What distinguished Bamcef from many other dalit outfits was the perseverance and hard work of Kanshi Ram. Of course, he was actively helped by local Ambedkarite dalits, most of them coming from the Nagpur region. They are all lost to Bahujan Samaj Party (BSP) historiography today. Since the Bamcef’s apolitical format fitted well the government employees who yearned for “giving back to the society”, many people plunged into it and contributed their time and money in a missionary mode. The Bamcef soon spread across the country, though it remained unnoticed to the mainstream media. To counter this media bias, it launched its own organ Oppressed Indian and later scores of daily/weekly newspapers in most Indian languages.

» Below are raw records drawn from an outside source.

theorem execInit_agrees (txs rxs : Bool) (rate txcap rxcap : BitVec 16) (s : State) (m : ModuleState) :
    AgreesButUnspecified (execInit txs rxs rate txcap rxcap s) (execInit txs rxs rate txcap rxcap (s.withMod m)) := by
  unfold execInit
  rw [State.withMod_params]
  split
  · split
    · exact failedInit_agrees _ s m
    next r _ =>
      have hcycle (m' : ModuleState) :
          ((s.withMod m').withRegistered []).cycleChannel = (s.withRegistered []).cycleChannel.withMod m' :=
        State.cycleChannel_withMod (s.withRegistered []) m'
      exact ⟨_, m.afterInit s.params r txcap rxcap, congrArg (ret .ok) (hcycle _), congrArg (ret .ok) (hcycle _), rfl,
        fun _ => rfl⟩
  · exact failedInit_agrees _ s m

theorem illegalOperation_agrees (p : Port) {s : State} {m : ModuleState} (hs : s.mod.initialised = false)
    (hm : m.initialised = false) :
    AgreesButUnspecified (illegalOperation p s) (illegalOperation p (s.withMod m)) := by
  have hinit : m.initialised = s.mod.initialised := hm.trans hs.symm
  have hmod (h : s.mod.initialised = true) : { m with rxBuf := s.mod.rxBuf } = s.mod := by rw [hs] at h; contradiction
  cases p with
  | command => exact ⟨s.emit _, m, rfl, rfl, hinit, hmod⟩
  | event => exact ⟨s, m, rfl, rfl, hinit, hmod⟩

/-- Settles O50: INIT reads no part of the Module State but the kept `rxBuf`, and every other operation is treated as an
illegal one. -/
theorem unspecifiedPowerOnStateIsNeverRead : Obligations.UnspecifiedPowerOnStateIsNeverRead := by
  intro i s m hs hm
  have agrees : AgreesButUnspecified (exec i s) (exec i (s.withMod m)) := by
    by_cases hi : IsInit i
    · obtain ⟨txs, rxs, rate, txcap, rxcap, rfl⟩ := hi
      exact execInit_agrees txs rxs rate txcap rxcap s m
    · rw [exec_of_uninitialised hs hi, exec_of_uninitialised (s := s.withMod m) hm hi]
      exact illegalOperation_agrees i.port hs hm
  obtain ⟨t, m', ht, hu, hinit, hmod⟩ := agrees
  exact ⟨t, t.withMod m', ht, hu, rfl, rfl, rfl, ⟨rfl, rfl, rfl, rfl⟩, hinit, hmod⟩

/-- Settles O21: the arguments are legal, so what is left is the refusal. -/
theorem regrxWithHardwareFiltering : Obligations.RegrxWithHardwareFiltering := by
  intro s idx rtr id mask ctx cb hinit hidx hctx hcb hfilter
  show execRegrx idx rtr id mask ctx cb s = _
  rw [execRegrx, command_of_initialised hinit, if_pos ⟨hidx, hctx, hcb⟩, hfilter, refuseIf_true]

end Sys2Proof.Machine
end

section
/-! PROOFS of the statements of spec/20_memory.md: the range check of a slot index (R54), and which operation writes which
register (R55), read off the list of effects. -/

namespace Sys2Proof.Machine

/-! ### An index at or beyond the capacity (R54) -/

section
variable {s : State} {idx : SlotIndex}
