/-- R327, 44_codec R382, R383: NCHK, SHIGHS and SNORM of a scalar in (0, n), and E_RANGE for every other value. After SNORM the
value is at most HALF_N. -/
def Obligations.ScalarChecksAndLowS : Prop :=
  ∀ (d a : RegIdx) (flip : Bool) (s : State),
    (encode (.nchk a) = word 0x26 { a := a } ∧ encode (.shighs a) = word 0x5A { a := a } ∧
      encode (.snorm d a flip) = word 0x5B { d := d, a := a, imm := if flip then 1 else 0 }) ∧
    ((s.getR a).toNat = 0 ∨ N ≤ (s.getR a).toNat →
      exec (.nchk a) s = .next (s.raise .range) ∧ exec (.shighs a) s = .next (s.raise .range) ∧
      exec (.snorm d a flip) s = .next (s.raise .range)) ∧
    (0 < (s.getR a).toNat → (s.getR a).toNat < N →
      exec (.nchk a) s = .next { s with done := true } ∧
      exec (.shighs a) s = .next { s with res := decide (N / 2 < (s.getR a).toNat), done := true } ∧
      ((s.getR a).toNat ≤ N / 2 →
        exec (.snorm d a flip) s = .next { s with r := s.r.set d (s.getR a), res := false, done := true }) ∧
      (N / 2 < (s.getR a).toNat →
        N - (s.getR a).toNat ≤ N / 2 ∧
        exec (.snorm d a flip) s = .next { s with
          r := s.r.set d (BitVec.ofNat 256 (N - (s.getR a).toNat))
          res := true
          recid := if flip then s.recid ^^^ 1 else s.recid
          done := true }))

/-- R328, R329: NSPLIT of every scalar in (0, n) gives halves below 2^128 with k = s1·k1 + s2·k2·lambda mod n: E_ENDO, which the
spec believes unreachable, is unreachable. -/
def Obligations.NsplitGivesShortHalves : Prop :=
  ∀ (d a : RegIdx) (s : State),
    ((s.getR a).toNat = 0 ∨ N ≤ (s.getR a).toNat → exec (.nsplit d a) s = .next (s.raise .range)) ∧
    (0 < (s.getR a).toNat → (s.getR a).toNat < N →
      ∃ (k1neg k2neg : Bool) (k1 k2 : Nat), k1 < 2 ^ 128 ∧ k2 < 2 ^ 128 ∧
        (N : Int) ∣ (if k1neg then -(k1 : Int) else k1) + (if k2neg then -(k2 : Int) else k2) * lambda.toNat
          - (s.getR a).toNat ∧
        split (s.getR a).toNat = .ok ⟨k1neg, k1, k2neg, k2⟩ ∧
        exec (.nsplit d a) s = .next { s with
          r := ((s.r.set d (BitVec.ofNat 256 k1)).set (d + 1 : RegIdx) (BitVec.ofNat 256 k2)).set (d + 2 : RegIdx)
            (BitVec.ofNat 256 (k1neg.toNat + 2 * k2neg.toNat))
          done := true })
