/-- Words with opcode 0x1_, written out from the field places of 30_encoding R120 and the rows of R127. -/
theorem test_decode_field :
    decode 0x10D6_9000_0000_0000 = .ok (.fadd 13 6 9) ∧
    decode 0x11D6_9000_0000_0000 = .ok (.fsub 13 6 9) ∧
    decode 0x12D6_9000_0000_0000 = .ok (.fmul 13 6 9) ∧
    decode 0x13D6_0000_0000_0000 = .ok (.fsqr 13 6) ∧
    decode 0x14D6_0000_0000_0000 = .ok (.fneg 13 6) ∧
    decode 0x15D6_9000_0000_0000 = .ok (.fpow 13 6 9) ∧
    decode 0x16D6_0000_0000_0000 = .ok (.finv 13 6) ∧
    decode 0x17D6_0000_0000_0000 = .ok (.fsqrt 13 6) ∧
    decode 0x18D6_0000_0000_0015 = .ok (.fbinv 13 6 0x15) ∧
    decode 0x19D6_0000_0000_0000 = .ok (.fred 13 6) := by
  decide +kernel

/-- Words with opcode 0x2_, written out from the field places of 30_encoding R120 and the rows of R127. -/
theorem test_decode_scalar :
    decode 0x20D6_9000_0000_0000 = .ok (.nadd 13 6 9) ∧
    decode 0x21D6_9000_0000_0000 = .ok (.nsub 13 6 9) ∧
    decode 0x22D6_9000_0000_0000 = .ok (.nmul 13 6 9) ∧
    decode 0x23D6_0000_0000_0000 = .ok (.nneg 13 6) ∧
    decode 0x24D6_0000_0000_0000 = .ok (.ninv 13 6) ∧
    decode 0x25D6_0000_0000_0000 = .ok (.nred 13 6) ∧
    decode 0x2606_0000_0000_0000 = .ok (.nchk 6) ∧
    decode 0x27D6_0000_0000_0000 = .ok (.nsplit 13 6) := by
  decide +kernel

/-- Words with opcode 0x3_, written out from the field places of 30_encoding R120 and the rows of R127. -/
theorem test_decode_point :
    decode 0x30D6_9000_0000_0000 = .ok (.pset 13 6 9) ∧
    decode 0x31D6_9200_0000_0000 = .ok (.psetj 13 6 9 2) ∧
    decode 0x32D6_0000_0000_0000 = .ok (.pget 13 6) ∧
    decode 0x33D6_0000_0000_0000 = .ok (.pgetj 13 6) ∧
    decode 0x34D0_0000_0000_0000 = .ok (.pldg 13) ∧
    decode 0x35D0_0000_0000_0000 = .ok (.pzero 13) ∧
    decode 0x36D6_0000_0000_0000 = .ok (.pmov 13 6) ∧
    decode 0x37D6_0000_0000_0000 = .ok (.pneg 13 6) ∧
    decode 0x38D6_0000_0000_0000 = .ok (.pdbl 13 6) ∧
    decode 0x39D6_9000_0000_0000 = .ok (.padd 13 6 9) ∧
    decode 0x3A06_9000_0000_0000 = .ok (.peq 6 9) ∧
    decode 0x3B06_0000_0000_0000 = .ok (.pchk 6) ∧
    decode 0x3CD6_0000_0000_0000 = .ok (.paff 13 6) ∧
    decode 0x3DD6_0000_0000_0015 = .ok (.paffb 13 6 0x15) ∧
    decode 0x3ED6_0000_0000_0000 = .ok (.pendo 13 6) ∧
    decode 0x3FD6_0000_0000_0000 = .ok (.pwei 13 6) := by
  decide +kernel

/-- Words with opcode 0x4_, written out from the field places of 30_encoding R120 and the rows of R127. -/
theorem test_decode_multiply :
    decode 0x40D6_9000_0000_0000 = .ok (.mul 13 6 9) ∧
    decode 0x41D6_9000_0000_0000 = .ok (.mulu 13 6 9) ∧
    decode 0x4206_0000_0000_0000 = .ok (.precomp 6) ∧
    decode 0x4300_0000_0000_0000 = .ok .cinv := by
  decide +kernel

/-- Words with opcode 0x5_, written out from the field places of 30_encoding R120 and the rows of R127. -/
theorem test_decode_codec :
    decode 0x5006_005A_3000_0002 = .ok (.ptenc 6 0x5A3 2) ∧
    decode 0x51D0_005A_31C7_0000 = .ok (.ptdec 13 0x5A3 0x1C7) ∧
    decode 0x5206_905A_3000_0000 = .ok (.sigenc 6 9 0x5A3) ∧
    decode 0x53D0_005A_31C7_0000 = .ok (.sigdec 13 0x5A3 0x1C7) ∧
    decode 0x5406_905A_3000_0000 = .ok (.derenc 6 9 0x5A3) ∧
    decode 0x55D0_005A_31C7_0000 = .ok (.derdec 13 0x5A3 0x1C7) ∧
    decode 0x5606_905A_3000_0000 = .ok (.rsigenc 6 9 0x5A3) ∧
    decode 0x57D0_005A_31C7_0000 = .ok (.rsigdec 13 0x5A3 0x1C7) ∧
    decode 0x5806_905A_3000_0000 = .ok (.schenc 6 9 0x5A3) ∧
    decode 0x59D0_005A_31C7_0000 = .ok (.schdec 13 0x5A3 0x1C7) ∧
    decode 0x5A06_0000_0000_0000 = .ok (.shighs 6) ∧
    decode 0x5BD6_0000_0000_0001 = .ok (.snorm 13 6 true) := by
  decide +kernel

/-- Words with opcode 0x6_, written out from the field places of 30_encoding R120 and the rows of R127. -/
theorem test_decode_ecdsa :
    decode 0x60D6_005A_31C7_0005 = .ok (.esign 13 6 0x5A3 0x1C7 true 2) ∧
    decode 0x6106_925A_31C7_0001 = .ok (.everify 6 9 2 0x5A3 0x1C7 true) ∧
    decode 0x62D6_905A_31C7_0000 = .ok (.erecover 13 6 9 0x5A3 0x1C7) := by
  decide +kernel

/-- Words with opcode 0x7_, written out from the field places of 30_encoding R120 and the rows of R127. -/
theorem test_decode_schnorr :
    decode 0x70D6_0000_0000_0000 = .ok (.spub 13 6) ∧
    decode 0x71D6_005A_31C7_0001 = .ok (.ssign 13 6 0x5A3 0x1C7 true) ∧
    decode 0x7206_925A_31C7_0000 = .ok (.sverify 6 9 2 0x5A3 0x1C7) := by
  decide +kernel

/-! ### One step of each command, on vectors of 95_test_vectors -/

/-- V40-1: `NOP`. -/
theorem test_nop_v40_1 : completes 0x0000_0000_0000_0000 (testState [] [] [])
    (fun t => decide (t = { State.reset with done := true })) = true := by
  decide +kernel

/-- V40-2: `NOP`. -/
theorem test_nop_v40_2 : refuses 0x0010_0000_0000_0000 1 (testState [] [] []) = true := by
  decide +kernel

/-- V40-4: `LDI r3, #0xBEEF`. -/
theorem test_ldi_v40_4 : completes 0x0130_0000_0000_BEEF (testState [] [] [])
    (fun t => ((t.getR 3).toNat == 48879)) = true := by
  decide +kernel

/-- V40-6: `LDC r2, #1`. -/
theorem test_ldc_v40_6 : completes 0x0220_0000_0000_0001 (testState [] [] [])
    (fun t => ((t.getR 2).toNat == 0xFFFFFFFFFFFFFFFFFFFFFFFFFFFFFFFEBAAEDCE6AF48A03BBFD25E8CD0364141)) = true := by
  decide +kernel

/-- V40-15: `LDC r2, #10`. -/
theorem test_ldc_v40_15 : refuses 0x0220_0000_0000_000A 1 (testState [] [] []) = true := by
  decide +kernel

/-- V40-16: `MOV r1, r2`. -/
theorem test_mov_v40_16 : completes 0x0312_0000_0000_0000 (testState [(2,4660)] [] [])
    (fun t => ((t.getR 1).toNat == 4660) && ((t.getR 2).toNat == 4660)) = true := by
  decide +kernel

/-- V40-17: `LD r1, [0x10, 4]`. -/
theorem test_ld_v40_17 : completes 0x0410_0001_0004_0000 (testState [] [] [(16,[1,2,3,4])])
    (fun t => ((t.getR 1).toNat == 0x1020304)) = true := by
  decide +kernel

/-- V40-21: `LD r1, [0xFFF, 2]`. -/
theorem test_ld_v40_21 : refuses 0x0410_00FF_F002_0000 2 (testState [] [] []) = true := by
  decide +kernel

/-- V40-24: `ST r1, [0x20, 4]`. -/
theorem test_st_v40_24 : completes 0x0501_0002_0004_0000 (testState [(1,43981)] [] [])
    (fun t => (be (t.readBuf 32 4) == 0x0000ABCD)) = true := by
  decide +kernel

/-- V40-25: `ST r1, [0x20, 1]`. -/
theorem test_st_v40_25 : refuses 0x0501_0002_0001_0000 3 (testState [(1,511)] [] []) = true := by
  decide +kernel

/-- V40-27: `CSRR r5, #1`. -/
theorem test_csrr_v40_27 : completes 0x0650_0000_0000_0001 (testState [] [] [])
    (fun t => ((t.getR 5).toNat == 1)) = true := by
  decide +kernel

/-- V40-28: `CSRR r5, #4`. -/
theorem test_csrr_v40_28 : completes 0x0650_0000_0000_0004 (testState [] [] [])
    (fun t => ((t.getR 5).toNat == 6)) = true := by
  decide +kernel

/-- V40-30: `CSRW #4, r1`. -/
theorem test_csrw_v40_30 : completes 0x0701_0000_0000_0004 (testState [(1,5)] [] [])
    (fun t => ((t.csrRead 4 false).toNat == 5)) = true := by
  decide +kernel

/-- V40-32: `CSRW #0, r1`. -/
theorem test_csrw_v40_32 : refuses 0x0701_0000_0000_0000 1 (testState [] [] []) = true := by
  decide +kernel

/-- V40-33: `RCMP r1, r2`. -/
theorem test_rcmp_v40_33 : completes 0x0801_2000_0000_0000 (testState [(1,7),(2,7)] [] [])
    (fun t => (t.res == true)) = true := by
  decide +kernel

/-- V40-34: `RCMP r1, r2`. -/
theorem test_rcmp_v40_34 : completes 0x0801_2000_0000_0000 (testState [(1,7),(2,8)] [] [])
    (fun t => (t.res == false)) = true := by
  decide +kernel

/-- V40-35: `RODD r1`. -/
theorem test_rodd_v40_35 : completes 0x0901_0000_0000_0000 (testState [(1,3)] [] [])
    (fun t => (t.res == true)) = true := by
  decide +kernel

/-- V40-36: `RODD r1`. -/
theorem test_rodd_v40_36 : completes 0x0901_0000_0000_0000 (testState [(1,2)] [] [])
    (fun t => (t.res == false)) = true := by
  decide +kernel

/-- V41-1: `FADD r0, r1, r2`. -/
theorem test_fadd_v41_1 : completes 0x1001_2000_0000_0000 (testState [(1,
      0xFFFFFFFFFFFFFFFFFFFFFFFFFFFFFFFFFFFFFFFFFFFFFFFFFFFFFFFEFFFFFC2E),(2,1)] [] [])
    (fun t => ((t.getR 0).toNat == 0)) = true := by
  decide +kernel

/-- V41-2: `FADD r0, r1, r2`. -/
theorem test_fadd_v41_2 : completes 0x1001_2000_0000_0000 (testState [(1,
      0xFFFFFFFFFFFFFFFFFFFFFFFFFFFFFFFFFFFFFFFFFFFFFFFFFFFFFFFFFFFFFFFF),(2,
      0xFFFFFFFFFFFFFFFFFFFFFFFFFFFFFFFFFFFFFFFFFFFFFFFFFFFFFFFFFFFFFFFF)] [] [])
    (fun t => ((t.getR 0).toNat == 0x2000007A0)) = true := by
  decide +kernel

/-- V41-3: `FSUB r0, r1, r2`. -/
theorem test_fsub_v41_3 : completes 0x1101_2000_0000_0000 (testState [(1,0),(2,1)] [] [])
    (fun t => ((t.getR 0).toNat == 0xFFFFFFFFFFFFFFFFFFFFFFFFFFFFFFFFFFFFFFFFFFFFFFFFFFFFFFFEFFFFFC2E)) = true := by
  decide +kernel

/-- V41-4: `FMUL r0, r1, r2`. -/
theorem test_fmul_v41_4 : completes 0x1201_2000_0000_0000 (testState [(1,
      0xFFFFFFFFFFFFFFFFFFFFFFFFFFFFFFFFFFFFFFFFFFFFFFFFFFFFFFFEFFFFFC2E),(2,
      0xFFFFFFFFFFFFFFFFFFFFFFFFFFFFFFFFFFFFFFFFFFFFFFFFFFFFFFFEFFFFFC2E)] [] [])
    (fun t => ((t.getR 0).toNat == 1)) = true := by
  decide +kernel

/-- V41-5: `FMUL r0, r1, r2`. -/
theorem test_fmul_v41_5 : completes 0x1201_2000_0000_0000 (testState [(1,0x100000000000000000000000000000000),(2,
      0x100000000000000000000000000000000)] [] [])
    (fun t => ((t.getR 0).toNat == 0x1000003D1)) = true := by
  decide +kernel
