-- ==== Sys2Proof/WellFormed.lean ====
section
/-! DEFINITION. Which terms of Instr are instructions: a `WRITE`'s payload length equals its `ARG` (30_encoding.md
rule R97). Every other operand is held at its exact width or as a named alternative, so any value of it will do. -/

namespace Sys2Proof

/-- R97: the pair is well-formed only when the payload length equals `ARG`. -/
def WellFormed : Instr → Bool
  | .write n payload => payload.length == n.toNat
  | .openReq => true
  | .read _ => true
  | .ctrlReset _ _ => true
  | .ctrlSetEntry _ => true
  | .ctrlSetAdp _ => true
  | .ctrlSetFlag _ _ => true
  | .ctrlSetBase _ _ => true
  | .ctrlClear _ => true
  | .ctrlGetStatus => true
  | .setAdp _ => true
  | .txtHome _ => true
  | .txtArea _ => true
  | .gfxHome _ => true
  | .gfxArea _ => true
  | .modeXor => true
  | .displayMode _ => true
  | .autoWrite => true
  | .autoRead => true
  | .autoReset _ => true

end Sys2Proof
end

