-- ==== Sys2Proof/Laws/Device.lean ====
section
/-! SUPPORT. What the attached reference device does over a list of bus cycles (20_memory.md rule R70): status reads
leave it alone, so its reaction is read off the transfers; a burst of data writes in auto-write mode stores its bytes. -/

namespace Sys2Proof.Machine

@[simp] theorem cycle_attached (b : Bus) (c : BusCycle) : (b.cycle c).peer.attached = b.peer.attached :=
  after_attached b.peer c

/-! ### Status reads leave the device alone -/

@[simp] theorem device_statusRead (p : Peer) (b : Byte) : (p.after (.statusRead b)).device = p.device := by
  simp only [Peer.after, Peer.afterStatusRead]
  split
  · rfl
  · split <;> rfl

/-- The device and its attachment after cycles that move nothing. -/
theorem device_run_idle (b : Bus) (l : List BusCycle) (h : transfers l = []) :
    (b.run l).peer.device = b.peer.device ∧ (b.run l).peer.attached = b.peer.attached := by
  induction l generalizing b with
  | nil => exact ⟨rfl, rfl⟩
  | cons c l ih =>
    cases c with
    | statusRead s =>
      obtain ⟨h1, h2⟩ := ih (b.cycle (.statusRead s)) h
      exact ⟨h1.trans (device_statusRead _ s), h2.trans (after_attached _ (.statusRead s))⟩
    | dataRead v => cases h
    | dataWrite v => cases h
    | commandWrite op => cases h

/-- The first transfer of a list, taken off: only status reads come before it. -/
theorem run_first_transfer (b : Bus) {l rest : List BusCycle} {c : BusCycle} (h : transfers l = c :: rest) :
    ∃ (b' : Bus) (l' : List BusCycle), transfers l' = rest ∧ b'.peer.device = b.peer.device ∧ b'.peer.attached = b.peer.attached ∧
      b.run l = (b'.cycle c).run l' := by
  induction l generalizing b with
  | nil => cases h
  | cons x l ih =>
    by_cases hx : x.isTransfer = true
    · have e : transfers (x :: l) = x :: transfers l := List.filter_cons_of_pos hx
      rw [e] at h
      cases h
      exact ⟨b, l, rfl, rfl, rfl, rfl⟩
    · have e : transfers (x :: l) = transfers l := List.filter_cons_of_neg hx
      rw [e] at h
      obtain ⟨b', l', h1, h2, h3, h4⟩ := ih (b.cycle x) h
      obtain ⟨h5, h6⟩ := device_run_idle b [x] (List.filter_cons_of_neg hx)
      exact ⟨b', l', h1, h2.trans h5, h3.trans h6, h4⟩

/-! ### The reaction to one transfer -/

theorem device_dataWrite {p : Peer} (ha : p.attached = true) (v : Byte) :
    (p.after (.dataWrite v)).device = p.device.dataWrite v := by
  simp [Peer.after, Peer.afterDataWrite, ha]

theorem device_dataRead {p : Peer} (ha : p.attached = true) (v : Byte) :
    (p.after (.dataRead v)).device = p.device.dataRead := by
  simp only [Peer.after, Peer.afterDataRead, Peer.deviceReads, ha, Bool.true_and]
  by_cases hr : p.device.auto = .read
  · simp [hr]
  · have e : p.device.dataRead = p.device := by
      unfold RefDevice.dataRead
      split
      · contradiction
      · rfl
      · rfl
    simp only [beq_iff_eq, hr, if_false, e]
    split <;> rfl

theorem device_commandWrite {p : Peer} (ha : p.attached = true) (op : Byte) :
    (p.after (.commandWrite op)).device =
      p.device.commandWrite op ((latchedAddr p.device.latch).getD (Config.freeLatch p.draws)) := by
  simp [Peer.after, Peer.afterCommandWrite, ha]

Viable Political Constituency
The most significant contribution of Kanshi Ram is his conception of bahujan as a viable political constituency and a political strategy of controlling the balance of power. Bahujanwad was meant to enlarge the potential constituency to claim 85 per cent of the population. The idea of bahujan may be traced to Mahatma Phuley and even Ambedkar’s strategy of making use of contradictions among the ruling classes. But their effective fusion and “operationalisation” is to be credited to Kanshi Ram. His creative genius is reflected in the coinage of names he gave to his organisations, such as Bamcef or Dalit Shoshit Samaj Sangharsh Samiti (DS-4) or the catchy slogans with which he mobilised people. By declaring “jiski jitni sankhya bhari, uski utni bhagidari”, he re-emphasised the rights of people to share political power and revived the strong Ambedkarite sense of dignity and selfrespect in the masses who were mostly reduced to a votebank of the upper caste leadership of the ruling class parties. He set an example of selflessness, sacrifice, simplicity and devotion in public life. He stayed a bachelor and cut off his relationship with his family. He inspired confidence in people by demonstrating seemingly impossible feats, such as launching his own newspapers and declaring his intention to launch a TV channel. He always talked big, never grumbling about resources, which further drew people towards him.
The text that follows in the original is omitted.